A readme file is an important addition to your raw data collections. Readme files allow others to understand and reuse your data after you have submitted it to repositories by explaining the nuances of your unique data collection.
Here are a couple of examples of data records that include readme files:
- Paleosol data from Kenya deposited in UO Scholars’ Bank record
- Clinical trial mandatory reporting study data deposited in Dryad
These guidelines may help you organize and complete a readme file for your completed dataset. You’re always welcome to contact the UO data librarians for assistance with creating readme files.
- Getting Started
You can start preparing for your readme file when you start collecting your data. While collecting your data, make notes that will help you and others interpret and understand your data later. Although you might think you will remember everything about your data collection process, you might be surprised what you forget six months down the road. - Getting Organized
Embarking on the creation of a readme file may seem daunting, but starting with a well-organized outline can help ease the process.

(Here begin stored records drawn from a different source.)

-- ==== Sys2Proof/Tests/Slice0.lean ====
section
/-! SUPPORT. The model's own tests: the well-formedness smoke, words written out from the spec's encodings, at most two single
steps per instruction with the end states of 95_test_vectors.md, and for each statement with hypotheses a witness that meets them. -/

namespace Sys2Proof.Tests

open Sys2Proof Sys2Proof.Machine

/-! ### Small states and what is checked of a step -/

/-- A RUNNING state of the machine with the default parameters at an index, with four register values, some data cells and one
instruction word there. -/
def at_ (p : Pc) (a b c d : Byte) (m : DMem) (w : Word) : State :=
  { regs := ⟨a, b, c, d⟩, pc := p, status := .running, dmem := m, params := defaultParams,
    imem := if w = defaultParams.imemFill then [] else [(p.val, w)] }

/-- Registers, index and status after one step, and one data cell. -/
def after (s : State) (cell : Byte) : Option (List Byte × Nat × Status × Byte) :=
  match step s with
  | .next t => some (t.snapshot, t.pc.val, t.status, t.memRead cell)
  | .fault _ => none
  | .refused _ => none

/-- A map that assigns 0xF to J, so that R60's case arises. -/
def jIsF : OpcodeMap := { defaultOpcodeMap with j := 0xF#4 }

/-- Parameters that differ from the defaults in every field: LW and ADD change numbers, the fills and REG_INIT are not 0 and not the
sentinel (R5). -/
def otherParams : Params where
  opcodeMap := { defaultOpcodeMap with add := 0x5#4, lw := 0x0#4 }
  regInit := ⟨7#8, 8#8, 9#8, 10#8⟩
  dmemFill := 0x5A#8
  imemFill := 0x0000#16

/-! ### Well-formedness: a term each check refuses -/

theorem test_map_using_eight_refused : OpcodeMap.valid { defaultOpcodeMap with j := 0x8#4 } = false := by decide
theorem test_map_not_injective_refused : OpcodeMap.valid { defaultOpcodeMap with sub := 0x0#4 } = false := by decide
theorem test_map_with_f_accepted : jIsF.valid = true := by decide
theorem test_sentinel_word_is_no_jump : (Instr.j 0xFFF#12).wellFormed jIsF = false := by decide
theorem test_sentinel_word_is_no_load :
    (Instr.lw .r3 .r3 0xFF#8).wellFormed { defaultOpcodeMap with lw := 0xF#4 } = false := by decide
theorem test_all_ones_add_well_formed : (Instr.add .r3 .r3 .r3 0x3F#6).wellFormed defaultOpcodeMap = true := by decide

/-! ### Decoding: one word per constructor, written out bit by bit from 30_encoding.md R57 -/

theorem test_decode_add : decode 0b0000000110000000#16 = .ok (.add .r0 .r1 .r2 0#6) := by decide
theorem test_decode_addi : decode 0b0001011011001000#16 = .ok (.addi .r1 .r2 0xC8#8) := by decide
theorem test_decode_or : decode 0b0010111011000000#16 = .ok (.or .r3 .r2 .r3 0#6) := by decide
theorem test_decode_sub : decode 0b0011010000000000#16 = .ok (.sub .r1 .r0 .r0 0#6) := by decide
theorem test_decode_beq : decode 0b0100011001111111#16 = .ok (.beq .r1 .r2 0x7F#8) := by decide
theorem test_decode_lw : decode 0b0101101111110000#16 = .ok (.lw .r2 .r3 0xF0#8) := by decide
theorem test_decode_sw : decode 0b0110000100011110#16 = .ok (.sw .r0 .r1 30#8) := by decide
theorem test_decode_j : decode 0b0111111111111111#16 = .ok (.j 0xFFF#12) := by decide
theorem test_decode_sentinel : decode 0b1111111111111111#16 = .ok .sentinel := by decide
theorem test_decode_undefined : decode 0b1001101010111100#16 = .error (.undefinedOpcode 9#4) := by decide

/-- R66's two worked encodings. -/
theorem test_encode_r66 :
    encode (.add .r0 .r1 .r2 0#6) = 0x0180#16 ∧ encode (.sw .r0 .r1 30#8) = 0x611E#16 := by decide

theorem test_table_word : decodeTableWord 16 0x5504 = some (.lw .r1 .r1 4#8) := by decide
theorem test_table_word_undefined : decodeTableWord 16 0xF000 = none := by decide

/-- V3: the decoder block extracts fields from the sentinel too (R70). -/
theorem test_fields_of_sentinel : fields 0xFFFF#16 = ⟨0xF#4, .r3, .r3, .r3, 0xFF#8⟩ := by decide

/-! ### ALU and Control Unit vectors (V12, V13, V19, V23b, V23d, V8) -/

theorem test_alu_vectors :
    alu .add 255#8 1#8 = ⟨0#8, true, true⟩ ∧ alu .add 200#8 100#8 = ⟨44#8, false, true⟩ ∧
    alu .sub 3#8 5#8 = ⟨254#8, false, true⟩ ∧ alu .sub 128#8 1#8 = ⟨127#8, false, false⟩ ∧
    alu .or 0xF0#8 0x0F#8 = ⟨0xFF#8, false, false⟩ := by decide
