-- ==== Sys2Proof/Decode.lean ====
section
/-! DEFINITION. The class map of R77 and R79, the decoder of records and the encoder. -/

namespace Sys2Proof

/-- The three record classes (R77). -/
inductive RecordClass where
  | term
  | skip
  | span
deriving DecidableEq, Repr

/-- The class an instruction belongs to: the table's mnemonic. -/
def Instr.cls : Instr → RecordClass
  | .term => .term
  | .skipB0 .. => .skip
  | .skipB1 .. => .skip
  | .skipB2 .. => .skip
  | .skipB3 .. => .skip
  | .skipB4 .. => .skip
  | .span .. => .span

/-- R73: `W = {flags, x2Byte, x1Byte, yByte}`. -/
def Record.word (r : Record) : Word := r.flags ++ r.x2Byte ++ r.x1Byte ++ r.yByte

/-- R73 read the other way: byte `k` of the record is `W[8k+7:8k]`. -/
def recordOfWord (w : Word) : Record where
  yByte := w.extractLsb' 0 8
  x1Byte := w.extractLsb' 8 8
  x2Byte := w.extractLsb' 16 8
  flags := w.extractLsb' 24 8

/-- A record's bytes in stream order (R72). -/
def Record.bytes (r : Record) : List Byte := [r.yByte, r.x1Byte, r.x2Byte, r.flags]

/-- `MK`, the low flag field `W[28:24]` (R73, R74). -/
def fieldMK (w : Word) : BitVec 5 := w.extractLsb' 24 5
/-- `W[31:29]`, the three extension bits as one field (R73). -/
def fieldExt (w : Word) : BitVec 3 := w.extractLsb' 29 3
/-- `EX1`, `W[31]` (R73). -/
def fieldEX1 (w : Word) : Bool := w.getLsbD 31
/-- `EX2`, `W[30]` (R73). -/
def fieldEX2 (w : Word) : Bool := w.getLsbD 30
/-- `EY`, `W[29]` (R73). -/
def fieldEY (w : Word) : Bool := w.getLsbD 29

/-- R77, in its priority order. -/
def classify (w : Word) : RecordClass :=
  if w = 0#32 then .term
  else if fieldMK w ≠ 0#5 then .skip
  else .span

/-- A row of the match/mask class map (R79). -/
structure OpRow where
  cls : RecordClass
  mask : Word
  pattern : Word
deriving DecidableEq, Repr

/-- "takes the first with `(W & mask) == match`" (R79). -/
def OpRow.hits (r : OpRow) (w : Word) : Bool := (w &&& r.mask) == r.pattern

/-- R79, row 1. -/
def rowTerm : OpRow := ⟨.term, 0xFFFFFFFF#32, 0x00000000#32⟩
/-- R79, row 2. -/
def rowSkipB0 : OpRow := ⟨.skip, 0x01000000#32, 0x01000000#32⟩
/-- R79, row 3. -/
def rowSkipB1 : OpRow := ⟨.skip, 0x03000000#32, 0x02000000#32⟩
/-- R79, row 4. -/
def rowSkipB2 : OpRow := ⟨.skip, 0x07000000#32, 0x04000000#32⟩
/-- R79, row 5. -/
def rowSkipB3 : OpRow := ⟨.skip, 0x0F000000#32, 0x08000000#32⟩
/-- R79, row 6. -/
def rowSkipB4 : OpRow := ⟨.skip, 0x1F000000#32, 0x10000000#32⟩
/-- R79, row 7. -/
def rowSpan : OpRow := ⟨.span, 0x1F000000#32, 0x00000000#32⟩

/-- The class map in the order it is tested (R79). -/
def opcodeTable : List OpRow :=
  [rowTerm, rowSkipB0, rowSkipB1, rowSkipB2, rowSkipB3, rowSkipB4, rowSpan]

/-- The instruction a record is, by R79's rows in their order. Row 7 takes every word that the rows
before it leave (R78, R80: every record has a class, none is illegal). -/
def decodeWord (w : Word) : Instr :=
  let r := recordOfWord w
  if rowTerm.hits w then .term
  else if rowSkipB0.hits w then
    .skipB0 (fieldExt w) (w.extractLsb' 25 4) r.x2Byte r.x1Byte r.yByte
  else if rowSkipB1.hits w then
    .skipB1 (fieldExt w) (w.extractLsb' 26 3) r.x2Byte r.x1Byte r.yByte
  else if rowSkipB2.hits w then
    .skipB2 (fieldExt w) (w.extractLsb' 27 2) r.x2Byte r.x1Byte r.yByte
  else if rowSkipB3.hits w then
    .skipB3 (fieldExt w) (w.extractLsb' 28 1) r.x2Byte r.x1Byte r.yByte
  else if rowSkipB4.hits w then
    .skipB4 (fieldExt w) r.x2Byte r.x1Byte r.yByte
  else
    .span (fieldEX1 w) (fieldEX2 w) (fieldEY w) r.x2Byte r.x1Byte r.yByte

/-- The instruction a window's four bytes are. -/
def decodeRecord (r : Record) : Instr := decodeWord r.word

/-- Why a byte string holds no record at its front. -/
inductive DecodeReject where
  /-- Fewer than four bytes are left: they form no window (R70, R107). -/
  | partialWindow
deriving DecidableEq, Repr

/-- The record at the front of a byte string, and the bytes after it (R70, R81: always four bytes). -/
def decode : List Byte → Except DecodeReject (Instr × List Byte)
  | b0 :: b1 :: b2 :: b3 :: rest => .ok (decodeRecord ⟨b0, b1, b2, b3⟩, rest)
  | _ => .error .partialWindow

/-- The word of an instruction, from R73's fields and R79's rows. -/
def encode : Instr → Word
  | .term => 0#32
  | .skipB0 ext mkHi x2 x1 y => ext ++ mkHi ++ 0b1#1 ++ x2 ++ x1 ++ y
  | .skipB1 ext mkHi x2 x1 y => ext ++ mkHi ++ 0b10#2 ++ x2 ++ x1 ++ y
  | .skipB2 ext mkHi x2 x1 y => ext ++ mkHi ++ 0b100#3 ++ x2 ++ x1 ++ y
  | .skipB3 ext mkHi x2 x1 y => ext ++ mkHi ++ 0b1000#4 ++ x2 ++ x1 ++ y
  | .skipB4 ext x2 x1 y => ext ++ 0b10000#5 ++ x2 ++ x1 ++ y
  | .span ex1 ex2 ey x2 x1 y =>
    BitVec.ofBool ex1 ++ BitVec.ofBool ex2 ++ BitVec.ofBool ey ++ 0b00000#5 ++ x2 ++ x1 ++ y

/-- The four bytes of an instruction in stream order. -/
def encodeBytes (i : Instr) : List Byte := (recordOfWord (encode i)).bytes

/-- The host's question about a table row: the low `nbits` bits of `w`, laid out as the stream stores
them (byte `k` is `W[8k+7:8k]`, R73), read by the decoder. -/
def decodeTableWord (nbits w : Nat) : Option Instr :=
  match decode (recordOfWord (BitVec.ofNat 32 (w % 2 ^ nbits))).bytes with
  | .ok (i, _) => some i
  | .error _ => none

end Sys2Proof
end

Cornell University’s Research Data Management Service Group offers a great, concise outline to get you started on organizing your document. - Completing a Readme File
Now that you have outlined what you are going to talk about in your readme file, it’s time to add the details! Fill out this form to the best of your abilities concentrating on the information in bold as this information will be the most helpful in the preservation and reuse of your data. Be thorough, yet succinct–only include information that will be helpful in understanding your data collection. - Submitting Your Dataset and Readme File
Once you have finished preparing your dataset and readme files, you can submit them to your chosen repository. Including a readme file with your data ensures that others will be able to understand and reuse your data (with respect to copyrights and permissions) for years to come.